Pourquoi les quatre grandes sociétés de musique consentir à laisser la Pomme et d’autres distribuent leur musique sans utiliser des systèmes DRM pour le protéger ? La réponse la plus simple est parce que DRMS n’a pas travaillé et ne peut jamais travailler, interrompre la piraterie de musique. Quoique les quatre grandes sociétés de musique exigent que toute leur musique ait vendu en ligne être protégé avec DRMs, ces mêmes sociétés de musique continuent à vendre des milliards de CD une année qui contient la musique complètement non protégée. C’est ça! Aucun système DRM n’a été jamais développé pour le CD, donc toute la musique distribuée sur le CD peut être facilement téléchargée à l’Internet, alors téléchargée illégalement et jouée sur un ordinateur ou joueur.

En 2006, sous 2 milliards de chansons DRM-PROTÉGÉES ont été vendu dans le monde entier par des magasins(dépôts) en ligne, tandis que plus de 20 milliards de chansons ont été vendues complètement 0DRM-LIBREs et non protégé sur le CD par les sociétés de musique eux-mêmes. Les sociétés de musique vendent la majorité énorme de leur musique DRM-LIBRE et ne montrent aucun signe de changer ce comportement, puisque la majorité écrasante de leurs revenus dépend de la vente du CD qui doit jouer dans les lecteurs de CD qui ne soutiennent aucun système DRM.

Ainsi si les sociétés de musique vendent plus de 90 pour cent de leur musique DRM-LIBRE, quels bénéfices arrivent-ils de vendre le petit pourcentage restant de leur musique encombrée d’un système DRM ? Il semble n’y avoir personne. Plutôt l’expertise technique et au-dessus exigé pour créer, pour fonctionner et mettre à jour un système DRM a limité le numéro(nombre) de participants vendant DRM la musique protégée. Si de telles exigences(conditions) ont été enlevées, l’industrie de musique pourrait éprouver un afflux de nouvelles sociétés désirant investir dans des nouveaux magasins(dépôts) innovateurs et des joueurs. On peut seulement voir cela comme un positif par les sociétés de musique.

Beaucoup de souci(d’entreprise) de systèmes DRM a surgi dans des pays européens. Peut-être ceux malheureux avec la situation actuelle devraient faire suivre leurs énergies vers la persuasion des sociétés de musique pour vendre leur musique DRM-LIBRE. Pour des Européens, deux et demi des quatre grandes sociétés de musique sont placé directement dans leur arrière-cour(jardin). Le plus grand, Universel, est 100 % appartenant à Vivendi, une société française. EMI est une société britannique et Sony BMG est 50 % appartenant Bertelsmann, une société allemande. Les convainquant pour donner une licence à leur musique à la Pomme et d’autres le DRM-LIBRE-ARBITRE crée un marché de musique vraiment interfonctionnant. La pomme l’embrassera de tout coeur.

  • http://finetuning.free.fr nicolas

    Je vois plutôt un peu d’opportunisme dans cette annonce qui met la pression sur les majors. Steve Jobs botte en touche, alors qu’il a prouvé qu’il pouvait imposer des nouvelles allant contre l’industrie du disque lorsque les intérêts d’Apple le demandent.
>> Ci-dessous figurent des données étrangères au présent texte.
-- ==== Sys2Proof/Machine/Dispatch.lean ====
section
/-! DEFINITION. One arm per command: each command's own meaning (30_encoding.md R105). -/

namespace Sys2Proof.Machine

def exec (i : Instr) (s : State) : Host.Outcome State Fault Refusal :=
  match i with
  | .keepb => Sys2Proof.Machine.execKeepb s
  | .keepr => Sys2Proof.Machine.execKeepr s
  | .keepg => Sys2Proof.Machine.execKeepg s
  | .gray => Sys2Proof.Machine.execGray s
  | .neg => Sys2Proof.Machine.execNeg s
  | .pixelate a => Sys2Proof.Machine.execPixelate a s
  | .blur a => Sys2Proof.Machine.execBlur a s
  | .rot90 => Sys2Proof.Machine.execRot90 s
  | .rot180 => Sys2Proof.Machine.execRot180 s
  | .rot270 => Sys2Proof.Machine.execRot270 s
  | .rotm90 => Sys2Proof.Machine.execRotm90 s
  | .rotm180 => Sys2Proof.Machine.execRotm180 s
  | .rotm270 => Sys2Proof.Machine.execRotm270 s
  | .mirh => Sys2Proof.Machine.execMirh s
  | .mirv => Sys2Proof.Machine.execMirv s
  | .crop2 a b => Sys2Proof.Machine.execCrop2 a b s
  | .crop4 a b c d => Sys2Proof.Machine.execCrop4 a b c d s

end Sys2Proof.Machine
end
Je fais allusion à l’imposition du prix de vente à $0.99 et à la vente au titre, ce à quoi les majors étaient opposées.

  • http://www.marcthouvenin.com Marc Thouvenin

    Que les intérêts de Apple aillent dans le sens de ceux du consommateur est plutôt une bonne nouvelle, non ?

    Pour moi, cela rééquilibre un peu les rapports de force. L’industrie du disque a dominé trop longtemps. Maintenant, les distributeurs ont un poids respectable. Reste donc à développer à présent celui du consommateur qui pour l’instant n’a que le droit de mettre la main au porte-monnaie.